A hockey puck shaped device could stop your fall. Find out how it works for firefighters, arborists, and you | WVXU

2021-12-23 07:34:58 By : Mr. Finlay Lin

What if you could control the force of gravity to avoid injury? A couple of Cincinnati inventors have a device that allows people and objects to descend slowly and carefully.

Bailout Systems is the brainchild of retired Navy diver Michael Ragsdale, who along with mechanical engineer Ben Krupp, have come up with something the size of a hockey puck. When used with a rope, it allows people and objects to descend in a controlled manner.

Ragsdale has a friend on the Covington Fire Department who encouraged him to develop it for firefighters. His friend thought it possibly could have prevented Black Sunday in which members of the New York City Fire Department had to jump out a window after becoming trapped in two separate fires. Three died and four were seriously injured.

Ragsdale was also encouraged to develop Bailout after he had a serious fall at Red River Gorge and was in a coma for three days. He realized current descent systems are not adequate.
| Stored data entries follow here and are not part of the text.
-- ==== Sys2Proof/Machine/StallParts.lean ====
section
/-! DEFINITION. The parts of a stall (R17) as plain data: matrix arrays, control core, vector engine, instruction queue, stream
engines, stall watch, stall port; and the tally cells of a bay. -/

namespace Sys2Proof.Machine

/-- A 32-bit value with its poison bit (R126). -/
structure PVal where
  v : Nat := 0
  p : Bool := false
deriving DecidableEq, Repr

/-! ### Matrix arrays (R91 to R116) -/

/-- The fields of a pass descriptor (R95). -/
structure PassDesc where
  k       : Nat
  n       : Nat
  m       : List Nat         -- M0 to M3
  operand : Nat              -- format codes
  storage : Nat
  abs     : Bool
  wbs     : Bool
  biasEn  : Bool
  wsup    : Bool
  rsv     : Bool             -- some reserved bit is set
  conv    : Nat
  c       : Nat
  clipLo  : Nat
  clipHi  : Nat
  wBase   : Nat
  wStride : Nat
  aBase   : Nat
  aStride : Nat
  oBase   : Nat
  oStride : Nat
  asBase  : Nat
  wsBase  : Nat
  bBase   : Nat
deriving DecidableEq, Repr

/-- A weight set: up to 64 rows of N elements in the operand format, and the scale bytes of its two row groups (R100). -/
structure WSet where
  rows   : List (List PVal)
  scale0 : List PVal
  scale1 : List PVal
deriving DecidableEq, Repr

/-- An exact partial sum of a row group with the NaN creations it met (R92, R81). -/
structure PSum where
  v   : Val := .fin false 0 0
  p   : Bool := false
  inv : Nat := 0
deriving DecidableEq, Repr

/-- One array during an instruction: CUR and NXT of its rows and columns, the front, the sums and the accumulator. -/
structure ArrayUnit where
  m     : Nat                        -- output rows; 0 leaves the array idle
  cur   : List (List PVal) := []     -- CUR of rows 0 to 63
  nxt   : List (Option (List PVal)) := []
  cur0  : List PVal := []            -- scale bytes of row group 0 and 1, CUR and NXT (R93)
  cur1  : List PVal := []
  nxt0  : Option (List PVal) := none
  nxt1  : Option (List PVal) := none
  pass  : Nat := 0                   -- passes completed
  front : Nat := 0                   -- the array row the front passes next
  epi   : Nat := 0                   -- the accumulator row the epilogue takes next
  ahead : Bool := false              -- the activation rows of the last pass have all met their weights (R107, R112)
  sums  : Tab PSum := []             -- key m × 64 + n
  acc   : Tab PVal := []             -- the accumulator, key m × 64 + n
deriving DecidableEq, Repr

/-! ### The instruction queue (R179 to R208) -/

/-- A queue entry: the 128-bit word, its job slot and generation, and its index in the list (R183). -/
structure QEntry where
  word : Nat
  slot : Nat
  gen  : Nat
  idx  : Nat
deriving DecidableEq, Repr

/-- An instruction that has issued and has not completed; seq counts the issues of the stall. -/
structure Issued where
  e   : QEntry
  seq : Nat
deriving DecidableEq, Repr

/-- The running matrix-pass instruction. -/
structure MRun where
  e       : QEntry
  off     : Nat              -- descriptor offset
  d       : PassDesc
  bias    : List PVal
  staging : Option WSet
  next    : Nat              -- the weight set the load path reads next
  units   : List ArrayUnit
deriving DecidableEq, Repr

/-- A repeat block in progress (R188): its length, the iterations left, the next instruction of the block (none while an
iteration has yet to start) and the iteration wait. -/
structure QRep where
  e    : QEntry
  cond : Nat
  len  : Nat
  left : Nat
  pos  : Option Nat
deriving DecidableEq, Repr

/-- A tally map slot (R221) with the OK answers received (R222). -/
structure MapSlot where
  tally : Nat
  bay   : Nat
  cell  : Nat
  count : Nat := 0
  epoch : Nat := 0
deriving DecidableEq, Repr

/-- A job instance dispatched to the stall whose JCOMMIT has not completed there, with its tally map (R195, R221). -/
structure Inst where
  slot : Nat
  gen  : Nat
  map  : List MapSlot
deriving DecidableEq, Repr

/-! ### The control core (R117 to R157) -/

/-- Where a write of the core lands (R124): a physical register (64 to 79 are the shadow copies of g0 to g15), an accumulator,
a port destination index, a word of core memory, or a take-next request. -/
inductive CDest
  | reg (p : Nat)
  | acc (a : Nat)
  | port (i : Nat)
  | mem (off : Nat)
  | take
deriving DecidableEq, Repr

/-- What a write does when it lands: replace the value, replace bits [31:16] (MOVH), or add to the accumulator (R128). -/
inductive CKind
  | set
  | high
  | accumulate
deriving DecidableEq, Repr

/-- A write in flight: `left` issue steps of its context remain before it lands (R138). -/
structure CWrite where
  dest : CDest
  kind : CKind
  v    : Int
  p    : Bool
  left : Nat
deriving DecidableEq, Repr

/-- A hardware loop (R142): body, count n, stages S, ROT, and the iteration k. -/
structure Loop where
  first : Nat
  len   : Nat
  n     : Nat
  s     : Nat
  rot   : Bool
  k     : Nat
deriving DecidableEq, Repr

/-- The control core of a stall. -/
structure Core where
  run     : Bool := false
  halted  : Bool := false
  handler : Bool := false
  sat     : Bool := false
  pc      : Nat := 0
  pbase   : Nat := 0
  plen    : Nat := 0
  ivec    : Nat := 0
  rrb     : Nat := 0
  g       : Tab PVal := []         -- 0 to 63 and the shadow copies 64 to 79
  acc     : List (Int × Bool) := [(0, false), (0, false), (0, false), (0, false)]
  sbStage : Tab PVal := []
  sb      : Tab PVal := []         -- the visible set
  loops   : List Loop := []        -- innermost first
  savedPc : Nat := 0
  savedLoops : List Loop := []
  main    : List CWrite := []      -- writes in flight, oldest first
  hand    : List CWrite := []
  tally   : List (Nat × Option Nat) := []  -- take-next requests in order, with their 64-bit answers once given (R150)
  takeSeq : Nat := 0               -- requests made
  lcHigh  : Nat := 0
  irqEn   : Nat := 0
  irqEdge : Nat := 0
  tmrLoad : Nat := 0
  tmr     : Nat := 0
  mainSinceReti : Bool := false
  auditRaw : Bool := false
  auditWaw : Bool := false
  auditBus : Bool := false
  tag     : Option Nat := none     -- the loop cache (R143)
  cache   : Tab Nat := []          -- bundles by offset in the body, plus one (0 is not captured)
  ports   : List (List Nat) := [[], [], [], [], [], [], [], []]  -- as0 to as7
deriving DecidableEq, Repr

/-! ### The vector engine (R158 to R178) -/

/-- An operand or destination specification (R161). -/
structure VSpec where
  off    : Nat
  stride : Nat
  kind   : Nat
  index  : Nat
  rsv    : Bool
deriving DecidableEq, Repr

/-- A vector descriptor (R160). -/
structure VDesc where
  code  : Nat
  flags : Nat
  conv  : Nat
  fa    : Nat
  fb    : Nat
  fc    : Nat
  fcRsv : Bool
  rows  : Nat
  cols  : Nat
  c     : Nat
  a     : VSpec
  b     : VSpec
  cop   : VSpec
  d     : VSpec
deriving DecidableEq, Repr

/-- A running vector operation: its descriptor, the row it takes next, the visible set as it sampled it at its start (R149), and the
flags that a scalar holds for a segmented scan. -/
structure VRun where
  e     : QEntry
  d     : VDesc
  row   : Nat
  sb    : Tab PVal
  flags : Nat
deriving DecidableEq, Repr

/-! ### Stream engines (R238 to R262) -/

/-- The fields of a stream descriptor (R238). -/
structure StreamDesc where
  fmt     : Nat
  dims    : Nat
  conv    : Nat
  c       : Nat
  far     : Nat
  near    : Nat
  rate    : Nat
  dim     : List Nat        -- five dimension words
  stride  : List Int        -- FSTRIDE1 to FSTRIDE4
  npitch  : Nat
  rsv     : Bool
deriving DecidableEq, Repr

/-- One byte for the core memory of every stall of a WLOAD. -/
structure NearByte where
  off : Nat
  v   : Byte
  p   : Bool
deriving DecidableEq, Repr

/-- A transfer in a descriptor slot. `e` is none for an arm of STR_ARM (R246). -/
structure Transfer where
  e       : Option QEntry
  seq     : Nat
  queue   : Nat             -- the feed queue whose root translates
  opc     : Nat
  off     : Nat             -- descriptor offset
  d       : StreamDesc
  portEn  : Bool
  port    : Nat
  base    : Nat
  dir     : Nat
  chan    : Nat
  mask    : Nat
  started : Bool
  since   : Nat             -- local count at the start (R248)
  lines   : Nat             -- lines completed
  beats   : Nat             -- channel beats moved
  els     : List Nat        -- port-mode elements taken, oldest first (R148)
  done    : Bool            -- everything has moved
  pages   : List Nat        -- faulting pages or elements already counted (R258)
  hold    : List Nat        -- stalls whose WLOAD data waits for an MPASS (R186)
  held    : List NearByte   -- that data
  row     : Nat := 0        -- rows of the walk that have moved
deriving DecidableEq, Repr

/-- A stream engine: active and standby slot (R244). -/
structure Engine where
  active  : Option Transfer := none
  standby : Option Transfer := none
deriving DecidableEq, Repr

/-- A cached translation entry (R255): feed queue, level, the virtual address bits above the level's page, and the entry. -/
structure TlbEntry where
  queue : Nat
  level : Nat
  vpn   : Nat
  entry : Nat
deriving DecidableEq, Repr

/-- A fault record on its way to the feed engine (R258). LEVEL 0xFF says that no walk ended the fault. -/
structure FaultRec where
  kind   : Nat
  engine : Nat
  opc    : Nat
  slot   : Nat
  gen    : Nat
  stall  : Nat
  idx    : Nat
  level  : Nat
  coord  : List Nat         -- i0 to i4
  dva    : Nat
deriving DecidableEq, Repr

/-! ### Stall port (R297 to R302) -/

/-- One inbound beat in a channel buffer (R301). -/
structure PBeat where
  kind   : Nat              -- 0 data, 1 token
  poison : Bool
  data   : List Byte
deriving DecidableEq, Repr

/-- One outbound beat on the stall side (R298): LAST marks the last data beat of the FXCH with issue number seq. -/
structure OBeat where
  chan   : Nat
  kind   : Nat
  last   : Bool
  poison : Bool
  data   : List Byte
  seq    : Nat
deriving DecidableEq, Repr

/-! ### The stall -/

/-- The stall watch (R202, R203). -/
structure Watch where
  quiet   : Bool := false
  expired : Bool := false
  episode : Nat := 0
  since   : Nat := 0             -- local count from which the interval is measured
  frozen  : Option Nat := none   -- STL_WATCH_STATE as it stood at an abandonment
deriving DecidableEq, Repr

/-- One stall. (DEDUCED, log entry 211). -/
structure Stall where
  queue    : List QEntry := []          -- at most 512 entries
  held     : List QEntry := []          -- the rest of the lists, held by the feed engine (R207)
  inflight : List Issued := []
  issues   : Nat := 0                   -- issue numbers given
  rep      : Option QRep := none
  run      : Option (Nat × Nat) := none -- slot and generation of the job whose JBEGIN has issued
  faulted  : List (Nat × Nat) := []     -- instances whose precise fault stops their issue (R206)
  commit   : Option (QEntry × Nat) := none   -- JCOMMIT issued, with the reports still to be applied
  insts    : List Inst := []
  counts   : Tab Nat := []              -- token counts: key (slot × 2 + core) × 4096 + name (R192)
  core     : Core := {}
  mrun     : Option MRun := none
  drain    : Bool := false
  vrun     : Option VRun := none
  vop      : Nat := 0                   -- OP of the running or last vector operation
  vt       : Tab Byte := []             -- tile buffers T0 to T3: key t × 0x4000 + offset
  vtTag    : Tab Bool := []
  engines  : List Engine := [{}, {}, {}, {}]
  tlb      : List TlbEntry := []        -- at most 64, oldest first
  watch    : Watch := {}
  inBuf    : Tab (List PBeat) := []     -- inbound channel buffers, at most 16 beats each
  out      : List OBeat := []           -- outbound beats in the order the port produced them (R300)
deriving DecidableEq, Repr

/-- The word of a stall's state that is at its reset value. -/
def Stall.init : Stall := {}

/-! ### Tallies (R217 to R227) -/

/-- A tally cell (R217). STATE is 0 idle, 1 armed, 2 exhausted. -/
structure Cell where
  state : Nat := 0
  cover : Bool := false
  job   : Nat := 0
  gen   : Nat := 0
  epoch : Nat := 0
  base  : Nat := 0
  limit : Nat := 0
  next  : Nat := 0
  taken : Nat := 0
  done  : Nat := 0
deriving DecidableEq, Repr

/-- A take-next request on its way to a cell (R219). `dest` is where a queue TAKE writes its answer. -/
structure TakeReq where
  stall : Nat
  queue : Bool               -- true the instruction queue, false the control core
  seq   : Nat                -- issue number of a queue TAKE
  slot  : Nat
  gen   : Nat
  tally : Nat
  cell  : Nat
deriving DecidableEq, Repr

/-- A tally answer on its way to a stall (R220, R221). -/
structure TakeAns where
  stall  : Nat
  queue  : Bool
  seq    : Nat
  slot   : Nat
  gen    : Nat
  answer : Nat
deriving DecidableEq, Repr

/-- A completion report on its way to a cell (R222). -/
structure Report where
  stall : Nat
  slot  : Nat
  gen   : Nat
  cell  : Nat
  count : Nat
  epoch : Nat
deriving DecidableEq, Repr

end Sys2Proof.Machine
end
What is it and how does it work?

Bailout Systems uses old technology to slow people and objects down. It’s an induction braking system like what's used by roller coasters and elevators.

“Induction is a magnetic flux that creates braking torque. So, it is always there,” says Bailout’s mechanical engineer Ben Krupp. “Magnets, so long as you do not exceed their Curie temperature, you can trust that they will always be there.”

As this video demonstrates, a firefighter attaches a rope to a windowsill or radiator and descends using the device to slow him down. Bailout is smaller now, the size of a hockey puck, with additional prototypes.

Think of a big fishhook attached to something inside and the firefighter simply falls out the window, slipping through space. The device lowers them to the ground as if a person was assisting.

As Ragsdale continues to fundraise, people have pointed out other uses for Bailout. They include: preventing falls of hunters in tree stands; gently lowering branches by arborists; helping an elderly, off-balance person sit down in a chair; lowering a 20,000-pound load from a military helicopter to the ground.

A Bailout device will sell for nearly $700. Ragsdale expects to get through all the regulations to sell to fire departments by the end of next year. Arborists are interested in his prototype.